### Records for the exercise
■ ■ ■ ■
-- ==== Sys2Proof/Proofs/EpiloguesAndReports.lean ====
section
/-! SUPPORT. Epilogues, the ends that cores report, reducer updates and spills (R148, R149, R160, R236, R251, R270). -/

namespace Sys2Proof.Machine

variable {s : State} {c i : Nat}

/-! ### Epilogues (R160) -/

/-- The values of a tile of forme x are in the galley of core c, row by row from an offset, for its epilogue. -/
def State.stageTile (s : State) (c off : Nat) (x : Forme) (t : Tile) : State :=
  let p := x.planOf t
  let pe := p.epiPitch x
  (List.range (p.tileArea x t.index).2.2.1).foldl (fun v r => v.poke (galleyKey c ((off + r * pe.1) % 2 ^ 20))
    (((t.out.drop (r * t.cols)).take t.cols).flatMap fun n => toBytes pe.2 ((if pe.2 == 8 then fp64 else fp32).near n))) s

/-- The start request of a tile's epilogue: the tile's place, its origin and its shape, and the argument of the forme. -/
def Tile.epiRequest (t : Tile) (i : Nat) (x : Forme) (off : Nat) : StartReq :=
  let p := x.planOf t
  let a := p.tileArea x t.index
  let pe := p.epiPitch x
  { pc := p.ext.epilogue
    args := [2 ^ 60 + off, a.1 + a.2.1 * 2 ^ 32,
      a.2.2.1 + a.2.2.2 * 2 ^ 16 + pe.1 * 2 ^ 32 + (if pe.2 == 8 then 0x09 else 0x08) * 2 ^ 48, p.ext.epiArg]
    endCtr := none, host := none, epi := some (i, t.code), seed := p.ext.seed }

/-- A computed tile with a place in its slot's share goes to the galley, and its epilogue starts. -/
theorem State.epilogueStart_of_place {t : Tile} {off : Nat}
    (hfind : s.tiles.find? (fun t => t.core == c && t.forme == i && t.phase == .epilogueWait) = some t) (hrun : s.coreRuns c = true)
    (hfree : (s.freeThread c t.slot).isSome = true) (hproof : t.proof = none)
    (hplace : s.epiPlace c t.slot ((((s.forme i).planOf t).epiPitch (s.forme i)).1 * ((s.forme i).planOf t).mt) = some off) :
    s.epilogueStart c i = ((s.stageTile c off (s.forme i) t).modTile c i t.code fun y => { y with phase := .epilogue, galley := off }).startReq
      c t.slot (t.epiRequest i (s.forme i) off) := by
  have hi : t.forme = i := by
    have ht := List.find?_some hfind
    simp only [Bool.and_eq_true, beq_iff_eq] at ht
    exact ht.1.2
  have hsize : s.epiPlace c t.slot (s.epiSize t) = some off := by
    rw [State.epiSize, hi]
    exact hplace
  have hnone : (s.freeThread c t.slot).isNone = false := by rw [Option.isNone_eq_false_iff, hfree]
  simp only [State.epilogueStart, hfind, hrun, hnone, hproof, hsize, Bool.not_true, Option.isSome_none, Bool.or_self, Bool.false_eq_true,
    if_false]
  rfl

/-! ### The ends that cores report (R148, R149) -/

/-- Core c is done with forme i, which ends where nothing of it is left. -/
def State.coreDone (s : State) (i c : Nat) : State :=
  ({ s with tiles := s.tiles.filter fun t => !(t.forme == i && t.core == c) }.modForme i
    fun y => { y with cores := y.cores.filter fun k => k != c, reported := y.reported ++ [c] }).tryEnd i

section

variable (hst : (s.forme i).st = .running) (htiled : opTiled (s.forme i).opcode = true) (hcore : (s.forme i).cores.contains c = true)
  (hpost : (s.forme i).posts.contains c = false) (hnone : ∀ t ∈ s.tiles, ¬ (t.forme = i ∧ t.core = c))
include hst htiled hcore hpost hnone

/-- A core that has left the forme's queue and holds none of its tiles is done with it. -/
theorem State.reportEnd_of_left (hq : (AMap.getD (s.forme i).slot [] (s.core c).queue).contains i = false) :
    s.reportEnd i c = s.coreDone i c := by
  have hmine : (s.tiles.any fun t => t.forme == i && t.core == c) = false := by simpa [List.any_eq_false] using hnone
  simp only [State.reportEnd, hst, htiled, hcore, hpost, hq, hmine]
  rfl

/-- A core whose share does not hold the forme's tiles declines it, which gives the forme's first fault. -/
theorem State.reportEnd_of_declined (hq : (AMap.getD (s.forme i).slot [] (s.core c).queue).head? = some i)
    (hend : (s.forme i).ending = false) (hdecl : s.declines (s.forme i) c = true) : s.reportEnd i c =
      (((s.popQueue c (s.forme i).slot).takesPart i c).modForme i fun y =>
        { y with status := if y.status == 0 then 0x01 else y.status }).coreDone i c := by
  have hin : (AMap.getD (s.forme i).slot [] (s.core c).queue).contains i = true := by
    simpa using List.mem_of_head? hq
  have hmine : (s.tiles.any fun t => t.forme == i && t.core == c) = false := by simpa [List.any_eq_false] using hnone
  have hbegun : (s.tiles.any fun t => t.forme == i && t.core == c && !t.unbegun) = false := by
    rw [List.any_eq_false] at hmine ⊢
    intro t ht
    simp [hmine t ht]
  simp only [State.reportEnd, hst, htiled, hcore, hpost, hin, hq, hmine, hbegun, hend, hdecl, beq_self_eq_true]
  rfl

end

/-! ### Reducer updates (R236, R251) -/

/-- An ordered update waits for an earlier position of its line that waits, or that a tile of its forme may still bring. -/
def State.waitsForEarlier (s : State) (u : RedUpdate) : Bool :=
  u.ordered && ((s.reducers.any fun v => v.forme == u.forme && v.addr == u.addr && v.j < u.j) ||
    (List.range (s.forme u.forme).tilesTotal).any fun n => n < u.j / 64 && !(s.forme u.forme).doneTiles.contains (8 * n) &&
      !(s.forme u.forme).ending)

/-- An update that does not wait for an earlier one is the first of its line. -/
theorem State.waitsForEarlier_eq_false {u : RedUpdate} : s.waitsForEarlier u = false ↔
    u.ordered = false ∨ (∀ v ∈ s.reducers, v.forme = u.forme → v.addr = u.addr → u.j ≤ v.j) ∧
      ((s.forme u.forme).ending = true ∨
        ∀ n, n < (s.forme u.forme).tilesTotal → n < u.j / 64 → 8 * n ∈ (s.forme u.forme).doneTiles) := by
  have hlower : (s.reducers.any fun v => v.forme == u.forme && v.addr == u.addr && v.j < u.j) = false ↔
      ∀ v ∈ s.reducers, v.forme = u.forme → v.addr = u.addr → u.j ≤ v.j := by
    simp [List.any_eq_false]
  have hbrings : ((List.range (s.forme u.forme).tilesTotal).any fun n => n < u.j / 64 && !(s.forme u.forme).doneTiles.contains (8 * n) &&
      !(s.forme u.forme).ending) = false ↔ (s.forme u.forme).ending = true ∨
        ∀ n, n < (s.forme u.forme).tilesTotal → n < u.j / 64 → 8 * n ∈ (s.forme u.forme).doneTiles := by
    cases (s.forme u.forme).ending <;> simp [List.any_eq_false]
  rw [State.waitsForEarlier, Bool.and_eq_false_iff, Bool.or_eq_false_iff, hlower, hbrings]

/-- An update of the first position of its line, to a page that no write waits for, is performed, and marks the zero map. -/
theorem State.reducerUpdate_of_first {index : Nat} {u : RedUpdate} (hu : s.reducers[index]? = some u)
    (hfirst : s.waitsForEarlier u = false) (hheld : s.writeHeld u.part u.place.2 = false) :
    let row : CodeRow := { d := ((s.forme u.forme).plans.getD 0 {}).d 2, a0 := u.col, i1 := u.row, codes := s.updateCodes u }
    let v := State.performUpdate { s with reducers := s.reducers.eraseIdx index } u
    s.reducerUpdate index = (if row.d.zmap then ((v.modForme u.forme fun y => { y with zeros := row.mark y.zeros }).writeZmap u.forme
      { part := u.part, core := none, who := .forme u.forme } row.blocks).1 else v).tryEnd u.forme := by
  unfold State.waitsForEarlier at hfirst
  simp only [State.reducerUpdate, hu, hfirst, hheld, Bool.or_self, Bool.false_eq_true, if_false]
  cases (((s.forme u.forme).plans.getD 0 {}).d 2).zmap <;> rfl

theorem State.reducerUpdate_of_waiting {index : Nat} {u : RedUpdate} (hu : s.reducers[index]? = some u)
    (h : s.waitsForEarlier u = true ∨ s.writeHeld u.part u.place.2 = true) : s.reducerUpdate index = s := by
  have hwait : (s.waitsForEarlier u || s.writeHeld u.part u.place.2) = true := Bool.or_eq_true_iff.2 h
  unfold State.waitsForEarlier at hwait
  simp only [State.reducerUpdate, hu, hwait, if_true]

/-! ### Spills (R251, R270) -/

theorem State.spillDone_of_granted {p : Nat} {y : Spill}
    (h : (s.camb p).spills.find? (fun y => s.cambPick (s.lead p + y.unit) == some 1) = some y) :
    s.spillDone p = (s.cambGrant (s.lead p + y.unit) 1).endSpill p y := by
  simp only [State.spillDone, h]

theorem State.spillDone_of_none {p : Nat} (h : ∀ y ∈ (s.camb p).spills, s.cambPick (s.lead p + y.unit) ≠ some 1) :
    s.spillDone p = s := by
  have hfind : (s.camb p).spills.find? (fun y => s.cambPick (s.lead p + y.unit) == some 1) = none := by
    simpa [List.find?_eq_none] using h
  simp only [State.spillDone, hfind]

/-! ### The settled statement -/

/-- Settles O33: each command is the operation of its step, which acts where its conditions are met. -/
theorem epiloguesReportsAndUpdates : Obligations.EpiloguesReportsAndUpdates := by
  intro s i c x done
  refine ⟨fun t hfind hrun hfree hproof off hplace => ?_, fun hst htiled hcore hpost hnone => ⟨fun hq => ?_, fun hq hend hdecl => ?_⟩,
    fun index u hu => ⟨fun hfirst hheld => ?_, fun hwait => ?_⟩, fun p => ⟨fun y hy => ?_, fun hnone => ?_⟩⟩
  · exact congrArg Host.Outcome.next (State.epilogueStart_of_place hfind hrun hfree hproof hplace)
  · exact congrArg Host.Outcome.next (State.reportEnd_of_left hst htiled hcore hpost hnone hq)
  · exact congrArg Host.Outcome.next (State.reportEnd_of_declined hst htiled hcore hpost hnone hq hend hdecl)
  · exact congrArg Host.Outcome.next (State.reducerUpdate_of_first hu (State.waitsForEarlier_eq_false.2 hfirst) hheld)
  · refine congrArg Host.Outcome.next (State.reducerUpdate_of_waiting hu (hwait.imp_left fun hnot => ?_))
    rw [← Bool.not_eq_false, State.waitsForEarlier_eq_false]; exact hnot
  · exact congrArg (fun v => Host.Outcome.next (State.endFormes v)) (State.spillDone_of_granted hy)
  · exact congrArg (fun v => Host.Outcome.next (State.endFormes v)) (State.spillDone_of_none hnone)

end Sys2Proof.Machine
end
■ ■ ■ ■
### Task to carry out
When you reach the line in the material above that holds "def State.stageTile (s", begin reproducing lines exactly, and stop after the line that holds "def Tile.epiRequest (t".

### Answer box
def State.stageTile (s : State) (c off : Nat) (x : Forme) (t : Tile) : State :=
  let p := x.planOf t
  let pe := p.epiPitch x
  (List.range (p.tileArea x t.index).2.2.1).foldl (fun v r => v.poke (galleyKey c ((off + r * pe.1) % 2 ^ 20))
    (((t.out.drop (r * t.cols)).take t.cols).flatMap fun n => toBytes pe.2 ((if pe.2 == 8 then fp64 else fp32).near n))) s

/-- The start request of a tile's epilogue: the tile's place, its origin and its shape, and the argument of the forme. -/
def Tile.epiRequest (t : Tile) (i : Nat) (x : Forme) (off : Nat) : StartReq :=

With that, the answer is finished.